Eugenia luschnathiana is a flowering plant in the family Myrtaceae, native to the state of Bahia, Brazil. The fruit is known as pitomba-da-bahia, and is also called uvalha do campo, ubaia do campo or uvalheira in Brazil. It shares the name pitomba with another South American species, Talisia esculenta.

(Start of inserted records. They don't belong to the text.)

/-- The values R39 takes from decisions D2 to D6 and D14, the model's choices (logs 1 and 5 to 9): V and I and the stack 0, memory
above the font 0, the 80 bytes of the conventional font as the table of R65 has them, no fault. -/
def Obligations.ResetValuesChosen : Prop :=
  (∀ x, State.reset.getV x = 0#8) ∧ State.reset.i = 0#16 ∧ (∀ k : Fin 16, State.reset.stack[k.val] = 0#16) ∧
  State.reset.fault = none ∧ (∀ a, 0x050 ≤ a → State.reset.mem.read a = 0#8) ∧
  State.reset.mem.readBytes 0x000 5 = [0xF0#8, 0x90#8, 0x90#8, 0x90#8, 0xF0#8] ∧
  State.reset.mem.readBytes 0x005 5 = [0x20#8, 0x60#8, 0x20#8, 0x20#8, 0x70#8] ∧
  State.reset.mem.readBytes 0x00A 5 = [0xF0#8, 0x10#8, 0xF0#8, 0x80#8, 0xF0#8] ∧
  State.reset.mem.readBytes 0x00F 5 = [0xF0#8, 0x10#8, 0xF0#8, 0x10#8, 0xF0#8] ∧
  State.reset.mem.readBytes 0x014 5 = [0x90#8, 0x90#8, 0xF0#8, 0x10#8, 0x10#8] ∧
  State.reset.mem.readBytes 0x019 5 = [0xF0#8, 0x80#8, 0xF0#8, 0x10#8, 0xF0#8] ∧
  State.reset.mem.readBytes 0x01E 5 = [0xF0#8, 0x80#8, 0xF0#8, 0x90#8, 0xF0#8] ∧
  State.reset.mem.readBytes 0x023 5 = [0xF0#8, 0x10#8, 0x20#8, 0x40#8, 0x40#8] ∧
  State.reset.mem.readBytes 0x028 5 = [0xF0#8, 0x90#8, 0xF0#8, 0x90#8, 0xF0#8] ∧
  State.reset.mem.readBytes 0x02D 5 = [0xF0#8, 0x90#8, 0xF0#8, 0x10#8, 0xF0#8] ∧
  State.reset.mem.readBytes 0x032 5 = [0xF0#8, 0x90#8, 0xF0#8, 0x90#8, 0x90#8] ∧
  State.reset.mem.readBytes 0x037 5 = [0xE0#8, 0x90#8, 0xE0#8, 0x90#8, 0xE0#8] ∧
  State.reset.mem.readBytes 0x03C 5 = [0xF0#8, 0x80#8, 0x80#8, 0x80#8, 0xF0#8] ∧
  State.reset.mem.readBytes 0x041 5 = [0xE0#8, 0x90#8, 0x90#8, 0x90#8, 0xE0#8] ∧
  State.reset.mem.readBytes 0x046 5 = [0xF0#8, 0x80#8, 0xF0#8, 0x80#8, 0xF0#8] ∧
  State.reset.mem.readBytes 0x04B 5 = [0xF0#8, 0x80#8, 0xF0#8, 0x80#8, 0x80#8]

/-- R322 (decision D29, log 25): a program that fits is copied to 0x200 and up and nothing else changes; a longer one is rejected
with its length. -/
def Obligations.LoadCopiesOrRejects : Prop :=
  ∀ (s : State) (image : List Byte),
    (image.length ≤ 3584 → ∃ t, load s image = .ok t ∧ t = { s with mem := t.mem } ∧
      (∀ (k : Nat) (h : k < image.length), t.mem.read (0x200 + k) = image[k]) ∧
      ∀ a, a < 0x200 ∨ 0x200 + image.length ≤ a → t.mem.read a = s.mem.read a) ∧
    (3584 < image.length → load s image = .error (.oversizeProgram image.length))

/-! ### Families 0x0 to 0x2 -/

/-- R130: 00E0, whatever its x field is (R97, decision D32, log 19), makes every pixel false and changes nothing else but PC. -/
def Obligations.ClsClearsTheFramebuffer : Prop :=
  (∀ w : Word, w &&& 0xF0FF#16 = 0x00E0#16 → decodeWord w = .ok .cls) ∧
  ∀ s : State, ∃ t, exec .cls s = .next t ∧ (∀ px py, t.fb.pixel px py = false) ∧
    t = { s with fb := t.fb, pc := s.pc + 2#16 }

/-- R131: 00EE, whatever its x field is (R97, decision D32, log 19), raises StackUnderflow when SP = 0, the state otherwise unchanged;
for SP 1..16 it decrements SP and sets PC to the entry at the new SP, which stays in the stack. -/
def Obligations.RetPopsTheStack : Prop :=
  (∀ w : Word, w &&& 0xF0FF#16 = 0x00EE#16 → decodeWord w = .ok .ret) ∧
  (∀ s : State, s.sp = 0#8 → exec .ret s = .next { s with fault := some (.stackUnderflow s.pc) }) ∧
  ∀ (s : State) (k : Fin 16), s.sp.toNat = k.val + 1 →
    exec .ret s = .next { s with sp := s.sp - 1#8, pc := s.stack[k.val] } ∧ (s.sp - 1#8).toNat = k.val

/-- R132: 1nnn sets PC to nnn, with no extra increment, and changes nothing else. -/
def Obligations.JumpSetsPc : Prop :=
  (∀ w : Word, w &&& 0xF000#16 = 0x1000#16 → decodeWord w = .ok (.jp (nnnOf w))) ∧
  ∀ (s : State) (nnn : Addr12), ∃ t, exec (.jp nnn) s = .next t ∧ t.pc.toNat = nnn.toNat ∧ t = { s with pc := t.pc }

/-- R133: 2nnn raises StackOverflow when SP = 16, the state otherwise unchanged; for SP 0..15 it stores old_PC + 2 in stack[SP]
alone, increments SP and sets PC to nnn. That the stored value is old_PC + 2 and not old_PC is the resolution of 90_conflicts.md C1
(log 22). -/
def Obligations.CallPushesTheReturnAddress : Prop :=
  (∀ w : Word, w &&& 0xF000#16 = 0x2000#16 → decodeWord w = .ok (.call (nnnOf w))) ∧
  (∀ (s : State) (nnn : Addr12), s.sp = 16#8 →
    exec (.call nnn) s = .next { s with fault := some (.stackOverflow s.pc) }) ∧
  ∀ (s : State) (nnn : Addr12) (k : Fin 16), s.sp.toNat = k.val →
    ∃ t, exec (.call nnn) s = .next t ∧ t.stack[k.val] = s.pc + 2#16 ∧
      (∀ j : Fin 16, j ≠ k → t.stack[j.val] = s.stack[j.val]) ∧ t.sp.toNat = k.val + 1 ∧ t.pc.toNat = nnn.toNat ∧
      t = { s with stack := t.stack, sp := t.sp, pc := t.pc }

/-- The model's choice for the SP values 17..255 that R33 calls reserved and unreachable (log 23): CALL and RET stop by name. -/
def Obligations.ReservedStackPointerStops : Prop :=
  ∀ s : State, 16 < s.sp.toNat →
    exec .ret s = .fault .reservedStackPointer ∧ ∀ nnn, exec (.call nnn) s = .fault .reservedStackPointer

/-- R131 and R133 together (§8 of the source, W6): a call followed immediately by a return restores PC to the call's address + 2
and SP to its value before. -/
def Obligations.CallThenReturn : Prop :=
  ∀ (s : State) (nnn : Addr12), s.sp.toNat < 16 →
    ∃ t u, exec (.call nnn) s = .next t ∧ exec .ret t = .next u ∧ u.pc = s.pc + 2#16 ∧ u.sp = s.sp ∧
      u = { s with stack := u.stack, pc := u.pc }

/-- R331 (decision D33, log 31): in a running state that is done, a step changes only DT and ST, which tick. -/
def Obligations.DoneStateOnlyTicks : Prop :=
  ∀ (strict : Bool) (s : State), s.Done → s.fault = none →
    stepWith strict s = .next { s with dt := tickByte s.dt, st := tickByte s.st }

/-! ### Families 0x3 to 0x7, and 9xyn -/

/-- R150 and R151: 3xnn skips exactly when V[x] = nn, 4xnn exactly when V[x] ≠ nn; PC advances by 4 or 2 and nothing else
changes. -/
def Obligations.ImmediateSkips : Prop :=
  (∀ w : Word, w &&& 0xF000#16 = 0x3000#16 → decodeWord w = .ok (.seImm (xOf w) (nnOf w))) ∧
  (∀ w : Word, w &&& 0xF000#16 = 0x4000#16 → decodeWord w = .ok (.sneImm (xOf w) (nnOf w))) ∧
  ∀ (s : State) (x : Reg) (nn : Byte),
    (s.getV x = nn → exec (.seImm x nn) s = .next { s with pc := s.pc + 4#16 } ∧
      exec (.sneImm x nn) s = .next { s with pc := s.pc + 2#16 }) ∧
    (s.getV x ≠ nn → exec (.seImm x nn) s = .next { s with pc := s.pc + 2#16 } ∧
      exec (.sneImm x nn) s = .next { s with pc := s.pc + 4#16 })

/-- R152 and R190: 5xyn skips exactly when V[x] = V[y], 9xyn exactly when V[x] ≠ V[y], whatever n is (R97, decision D32, log 19);
PC advances by 4 or 2 and nothing else changes. -/
def Obligations.RegisterSkips : Prop :=
  (∀ w : Word, w &&& 0xF000#16 = 0x5000#16 → decodeWord w = .ok (.seReg (xOf w) (yOf w))) ∧
  (∀ w : Word, w &&& 0xF000#16 = 0x9000#16 → decodeWord w = .ok (.sneReg (xOf w) (yOf w))) ∧
  ∀ (s : State) (x y : Reg),
    (s.getV x = s.getV y → exec (.seReg x y) s = .next { s with pc := s.pc + 4#16 } ∧
      exec (.sneReg x y) s = .next { s with pc := s.pc + 2#16 }) ∧
    (s.getV x ≠ s.getV y → exec (.seReg x y) s = .next { s with pc := s.pc + 2#16 } ∧
      exec (.sneReg x y) s = .next { s with pc := s.pc + 4#16 })

/-- R153 and R154: 6xnn puts nn into V[x]; 7xnn puts (V[x] + nn) mod 256 into V[x] and no flag: VF is unchanged unless x = F. -/
def Obligations.ImmediateLoadAndAdd : Prop :=
  (∀ w : Word, w &&& 0xF000#16 = 0x6000#16 → decodeWord w = .ok (.ldImm (xOf w) (nnOf w))) ∧
  (∀ w : Word, w &&& 0xF000#16 = 0x7000#16 → decodeWord w = .ok (.addImm (xOf w) (nnOf w))) ∧
  ∀ (s : State) (x : Reg) (nn : Byte),
    (∃ t, exec (.ldImm x nn) s = .next t ∧ s.WritesReg t x nn) ∧
    (∃ t, exec (.addImm x nn) s = .next t ∧
      s.WritesReg t x (BitVec.ofNat 8 (((s.getV x).toNat + nn.toNat) % 256)))

/-! ### Family 0x8 -/

/-- R171: 8xy0 copies V[y] into V[x]. -/
def Obligations.LoadRegister : Prop :=
  (∀ w : Word, w &&& 0xF00F#16 = 0x8000#16 → decodeWord w = .ok (.ldReg (xOf w) (yOf w))) ∧
  ∀ (s : State) (x y : Reg), ∃ t, exec (.ldReg x y) s = .next t ∧ s.WritesReg t x (s.getV y)

/-- R172 to R174: 8xy1, 8xy2, 8xy3 put the bitwise or, and, exclusive or of V[x] and V[y] into V[x]; VF is unchanged unless x = F
(decision D7, log 13). -/
def Obligations.LogicInstructions : Prop :=
  (∀ w : Word, w &&& 0xF00F#16 = 0x8001#16 → decodeWord w = .ok (.orReg (xOf w) (yOf w))) ∧
  (∀ w : Word, w &&& 0xF00F#16 = 0x8002#16 → decodeWord w = .ok (.andReg (xOf w) (yOf w))) ∧
  (∀ w : Word, w &&& 0xF00F#16 = 0x8003#16 → decodeWord w = .ok (.xorReg (xOf w) (yOf w))) ∧
  ∀ (s : State) (x y : Reg),
    (∃ t, exec (.orReg x y) s = .next t ∧ s.WritesReg t x (s.getV x ||| s.getV y)) ∧
    (∃ t, exec (.andReg x y) s = .next t ∧ s.WritesReg t x (s.getV x &&& s.getV y)) ∧
    (∃ t, exec (.xorReg x y) s = .next t ∧ s.WritesReg t x (s.getV x ^^^ s.getV y))

/-- R175: 8xy4 puts (a + b) mod 256 into V[x] and 1 into VF exactly when a + b > 255, else 0, for a, b the old V[x], V[y]; for
x = F the flag is left (R170, decision D8, log 14). -/
def Obligations.AddRegisterCarry : Prop :=
  (∀ w : Word, w &&& 0xF00F#16 = 0x8004#16 → decodeWord w = .ok (.addReg (xOf w) (yOf w))) ∧
  ∀ (s : State) (x y : Reg), ∃ t f, exec (.addReg x y) s = .next t ∧
    s.WritesRegFlag t x (BitVec.ofNat 8 (((s.getV x).toNat + (s.getV y).toNat) % 256)) f ∧
    ((s.getV x).toNat + (s.getV y).toNat > 255 → f = 1#8) ∧ ((s.getV x).toNat + (s.getV y).toNat ≤ 255 → f = 0#8)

It is an evergreen shrub or small tree growing to 4–10 m high. The leaves are opposite, 3–7 cm long, oblong-lanceolate, dark green above, pale below, with a short petiole and a leathery texture. The flowers are 1.5–2 cm diameter, with four (rarely five) yellowish-white petals. The fruit is a globose, bright orange-yellow berry 2.5–5 cm long, containing one or two (rarely up to four) 1 cm diameter seeds.

==Cultivation and uses==
Eugenia luschnathiana is grown primarily for its edible fruit. This has a thin, tender skin, and a soft, juicy, golden-yellow pulp. It is aromatic, slightly acid and faintly resinous in flavor. The fruit is used for jellies, preserves and carbonated beverages. Eugenia luschnathiana has been introduced to Florida in the United States, but has not become popular. Cultivation is limited to subtropical regions, with the species able to tolerate frosts only down to about −1 °C.